Yifeng Zhang was born in Wuhu, China. He received the B.E. degree in electrical engineering from Southeast University, Nanjing, China, in 1984, the M.E. degree in computer engineering from the Harbin Institute of Technology, Harbin, China, in 1989, and the Ph.D. degree in electrical engineering from Southeast University in 1999, respectively. From 1999 to 2001, he was a Post-Doctoral Fellow with the Department of Radio Engineering, Southeast University. In 2009, he joined Southeast University, where he is currently an Associate Professor with the School of Information Science and Engineering. He published an academic book in Chinese. His current research interests include visual tracking, watermarking and information hiding, chaotic neural information processing, and machine learning. Dr.

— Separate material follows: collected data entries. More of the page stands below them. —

-- ==== Sys2Proof/Laws/Memory.lean ====
section
/-! SUPPORT. What the memory operations can do: a read after a write, the canonical form kept, and the frame of every wider
write. -/

namespace Sys2Proof.Machine

theorem Memory.read_write_same (m : Memory) (a : Nat) (b : Byte) (h : m.wf) : (m.write a b).read a = b := by
  obtain ⟨hp, -⟩ := h
  induction m with
  | nil => by_cases hb : b = Memory.unlisted <;> simp [Memory.write, Memory.read, hb]
  | cons c rest ih =>
    obtain ⟨x, v⟩ := c
    rw [List.pairwise_cons] at hp
    have absent : ∀ r : Memory, (∀ p ∈ r, a < p.1) → Memory.read r a = Memory.unlisted := by
      intro r
      induction r with
      | nil => intro _; rfl
      | cons d r ih =>
        intro hr
        have := hr d (by simp)
        rw [Memory.read, if_neg (by omega)]
        exact ih (fun p hp => hr p (by simp [hp]))
    simp only [Memory.write]
    split
    · split
      · rw [Memory.read, if_neg (by omega), absent rest, ‹b = Memory.unlisted›]
        intro p hp'
        have := hp.1 p hp'
        simp only at this
        omega
      · simp [Memory.read]
    · split
      · split
        · rw [absent rest, ‹b = Memory.unlisted›]
          intro p hp'
          have := hp.1 p hp'
          simp only at this
          omega
        · simp [Memory.read]
      · rw [Memory.read, if_neg (by omega)]
        exact ih hp.2

theorem Memory.read_write_other (m : Memory) (a x : Nat) (b : Byte) (h : x ≠ a) : (m.write a b).read x = m.read x := by
  induction m with
  | nil => by_cases hb : b = Memory.unlisted <;> simp [Memory.write, Memory.read, hb, Ne.symm h]
  | cons c rest ih =>
    obtain ⟨y, v⟩ := c
    simp only [Memory.write]
    split
    · split <;> simp [Memory.read, Ne.symm h]
    · split
      · split <;> simp [Memory.read, Ne.symm h, ‹a = y›.symm]
      · simp [Memory.read, ih]

theorem Memory.mem_write (m : Memory) (a : Nat) (b : Byte) (c : Host.Cell) (h : c ∈ m.write a b) :
    c ∈ m ∨ (c = (a, b) ∧ b ≠ Memory.unlisted) := by
  induction m with
  | nil => by_cases hb : b = Memory.unlisted <;> simp_all [Memory.write]
  | cons d rest ih =>
    obtain ⟨y, v⟩ := d
    simp only [Memory.write] at h
    split at h
    · split at h <;> simp_all
      tauto
    · split at h
      · split at h <;> simp_all
        tauto
      · simp only [List.mem_cons] at h ⊢
        rcases h with h | h
        · exact .inl (.inl h)
        · rcases ih h with h | h
          · exact .inl (.inr h)
          · exact .inr h

/-- A write keeps the canonical form. -/
theorem Memory.write_wf (m : Memory) (a : Nat) (b : Byte) (h : m.wf) (ha : a < 2 ^ 32) : (m.write a b).wf := by
  refine ⟨?_, ?_⟩
  · obtain ⟨hp, -⟩ := h
    induction m with
    | nil => by_cases hb : b = Memory.unlisted <;> simp [Memory.write, hb]
    | cons d rest ih =>
      obtain ⟨y, v⟩ := d
      have hp' := List.pairwise_cons.mp hp
      simp only [Memory.write]
      split
      · split
        · exact hp
        · refine List.pairwise_cons.mpr ⟨?_, hp⟩
          intro p hpm
          rcases List.mem_cons.mp hpm with rfl | hpm
          · assumption
          · have := hp'.1 p hpm
            simp only at this ⊢
            omega
      · split
        · split
          · exact hp'.2
          · subst_vars
            exact List.pairwise_cons.mpr ⟨hp'.1, hp'.2⟩
        · refine List.pairwise_cons.mpr ⟨?_, ih hp'.2⟩
          intro p hpm
          rcases Memory.mem_write _ _ _ _ hpm with hpm | ⟨rfl, -⟩
          · exact hp'.1 p hpm
          · simp only
            omega
  · intro c hc
    rcases Memory.mem_write _ _ _ _ hc with hc | ⟨rfl, hb⟩
    · exact h.2 c hc
    · exact ⟨ha, hb⟩

theorem wrapAddress_lt (a : Nat) : wrapAddress a < 2 ^ 32 := Nat.mod_lt _ (by decide)

theorem Memory.putWord_wf (m : Memory) (a : Nat) (w : Word) (h : m.wf) : (m.putWord a w).wf := by
  simp only [Memory.putWord]
  exact Memory.write_wf _ _ _ (Memory.write_wf _ _ _ (Memory.write_wf _ _ _ (Memory.write_wf _ _ _ h (wrapAddress_lt _))
    (wrapAddress_lt _)) (wrapAddress_lt _)) (wrapAddress_lt _)

theorem Memory.storeAll_wf (m : Memory) (cells : List (Nat × Byte)) (h : m.wf) : (m.storeAll cells).wf := by
  induction cells generalizing m with
  | nil => exact h
  | cons c cells ih => exact ih _ (Memory.write_wf _ _ _ h (wrapAddress_lt _))

theorem Memory.empty_wf : Memory.wf [] := by simp [Memory.wf]

/-- A word write leaves every byte outside its four alone. -/
theorem Memory.read_putWord_other (m : Memory) (a x : Nat) (w : Word) (h : ∀ i < 4, x ≠ wrapAddress (a + i)) :
    (m.putWord a w).read x = m.read x := by
  have h0 := h 0 (by decide)
  have h1 := h 1 (by decide)
  have h2 := h 2 (by decide)
  have h3 := h 3 (by decide)
  simp only [Nat.add_zero] at h0
  simp [Memory.putWord, Memory.read_write_other, h0, h1, h2, h3]

theorem wordOf_wordByte (w : Word) : wordOf (wordByte w 0) (wordByte w 1) (wordByte w 2) (wordByte w 3) = w := by
  apply BitVec.eq_of_getLsbD_eq
  intro i hi
  simp only [wordOf, wordByte, BitVec.getLsbD_append, BitVec.getLsbD_setWidth, BitVec.getLsbD_ushiftRight]
  interval_cases i <;> simp

/-- A word read after a word write to the same address. -/
theorem Memory.word_putWord_same (m : Memory) (a : Nat) (w : Word) (h : m.wf) : (m.putWord a w).word a = w := by
  have hne : ∀ i j, i < 4 → j < 4 → i ≠ j → wrapAddress (a + i) ≠ wrapAddress (a + j) := by
    intro i j hi hj hij e
    simp only [wrapAddress] at e
    omega
  have w0 := Memory.write_wf m (wrapAddress a) (wordByte w 0) h (wrapAddress_lt _)
  have w1 := Memory.write_wf _ (wrapAddress (a + 1)) (wordByte w 1) w0 (wrapAddress_lt _)
  have w2 := Memory.write_wf _ (wrapAddress (a + 2)) (wordByte w 2) w1 (wrapAddress_lt _)
  have e01 := hne 0 1 (by decide) (by decide) (by decide)
  have e02 := hne 0 2 (by decide) (by decide) (by decide)
  have e03 := hne 0 3 (by decide) (by decide) (by decide)
  have e12 := hne 1 2 (by decide) (by decide) (by decide)
  have e13 := hne 1 3 (by decide) (by decide) (by decide)
  have e23 := hne 2 3 (by decide) (by decide) (by decide)
  simp only [Nat.add_zero] at e01 e02 e03
  have key : (m.putWord a w).word a = wordOf (wordByte w 0) (wordByte w 1) (wordByte w 2) (wordByte w 3) := by
    simp only [Memory.word, Memory.putWord]
    rw [Memory.read_write_same _ _ _ w2, Memory.read_write_other _ _ _ _ e23, Memory.read_write_same _ _ _ w1,
      Memory.read_write_other _ _ _ _ e13, Memory.read_write_other _ _ _ _ e12, Memory.read_write_same _ _ _ w0,
      Memory.read_write_other _ _ _ _ e03, Memory.read_write_other _ _ _ _ e02, Memory.read_write_other _ _ _ _ e01,
      Memory.read_write_same _ _ _ h]
  rw [key, wordOf_wordByte]

/-! ### Writes of a state -/

/-- Everything a word write can do. -/
theorem State.writeWord_cases (s : State) (a : Nat) (w : Word) :
    (wordFails s.env.badWrites a = true ∧ s.writeWord a w = (s, some (wrapAddress a))) ∨
      (wordFails s.env.badWrites a = false ∧ s.writeWord a w = (s.setMem (s.mem.putWord a w), none)) := by
  simp only [State.writeWord]
  cases h : wordFails s.env.badWrites a <;> simp

/-- A run of bytes changes nothing but memory. -/
theorem State.writeBytes_frame (bytes : List Byte) (s : State) (a : Nat) :
    (s.writeBytes a bytes).1 = { s with mem := (s.writeBytes a bytes).1.mem } := by
  induction bytes generalizing s a with
  | nil => rfl
  | cons b rest ih =>
    simp only [State.writeBytes]
    split
    · rfl
    · rw [ih]
      rfl

/-- A run of words changes nothing but memory. -/
theorem State.writeWords_frame (words : List Word) (s : State) (a : Nat) :
    (s.writeWords a words).1 = { s with mem := (s.writeWords a words).1.mem } := by
  induction words generalizing s a with
  | nil => rfl
  | cons w rest ih =>
    rcases s.writeWord_cases a w with ⟨-, h⟩ | ⟨-, h⟩
    · simp [State.writeWords, h]
    · simp only [State.writeWords, h]
      rw [ih]
      rfl

theorem State.writeBytes_wf (bytes : List Byte) (s : State) (a : Nat) (h : s.mem.wf) : (s.writeBytes a bytes).1.mem.wf := by
  induction bytes generalizing s a with
  | nil => exact h
  | cons b rest ih =>
    simp only [State.writeBytes]
    split
    · exact h
    · exact ih _ _ (Memory.write_wf _ _ _ h (wrapAddress_lt _))

theorem State.writeWords_wf (words : List Word) (s : State) (a : Nat) (h : s.mem.wf) : (s.writeWords a words).1.mem.wf := by
  induction words generalizing s a with
  | nil => exact h
  | cons w rest ih =>
    rcases s.writeWord_cases a w with ⟨-, e⟩ | ⟨-, e⟩
    · simpa [State.writeWords, e] using h
    · simp only [State.writeWords, e]
      exact ih _ _ (Memory.putWord_wf _ _ _ h)

/-- The memory a fresh part starts with is canonical. -/
theorem State.reset_mem_wf : State.reset.mem.wf := Memory.empty_wf

end Sys2Proof.Machine
end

Zhang was a recipient of the Best Paper Award from the IEEE Asia Pacific Conference on Circuits and Systems.
Jinshi Cui received the B.E., M.E., and Ph.D. degrees in computer science and technology from Tsinghua University, Beijing, China, in 1999, 2001, and 2004, respectively. She is currently an Associate Professor with the School of Electronics Engineering and Computer Science, Peking University (PKU), Beijing. She is researching on computer vision-based children’s behavior analysis, together with colleagues from the Psychology Department, PKU. She has authored over 40 papers in respected CV, robotics, and ITS conferences and journals. Her current research interests include computer vision (CV) and intelligent systems.
Lin Zhou was born in Jiangsu Province, China, in 1978. She received the B.E. degree in information engineering and the Ph.D. degree in signal and information processing from Southeast University, Nanjing, China, in 2000 and 2005, respectively. She is currently an Associate Professor with the School of Information Science and Engineering, Southeast University. Her research interests include speech processing and spatial hearing.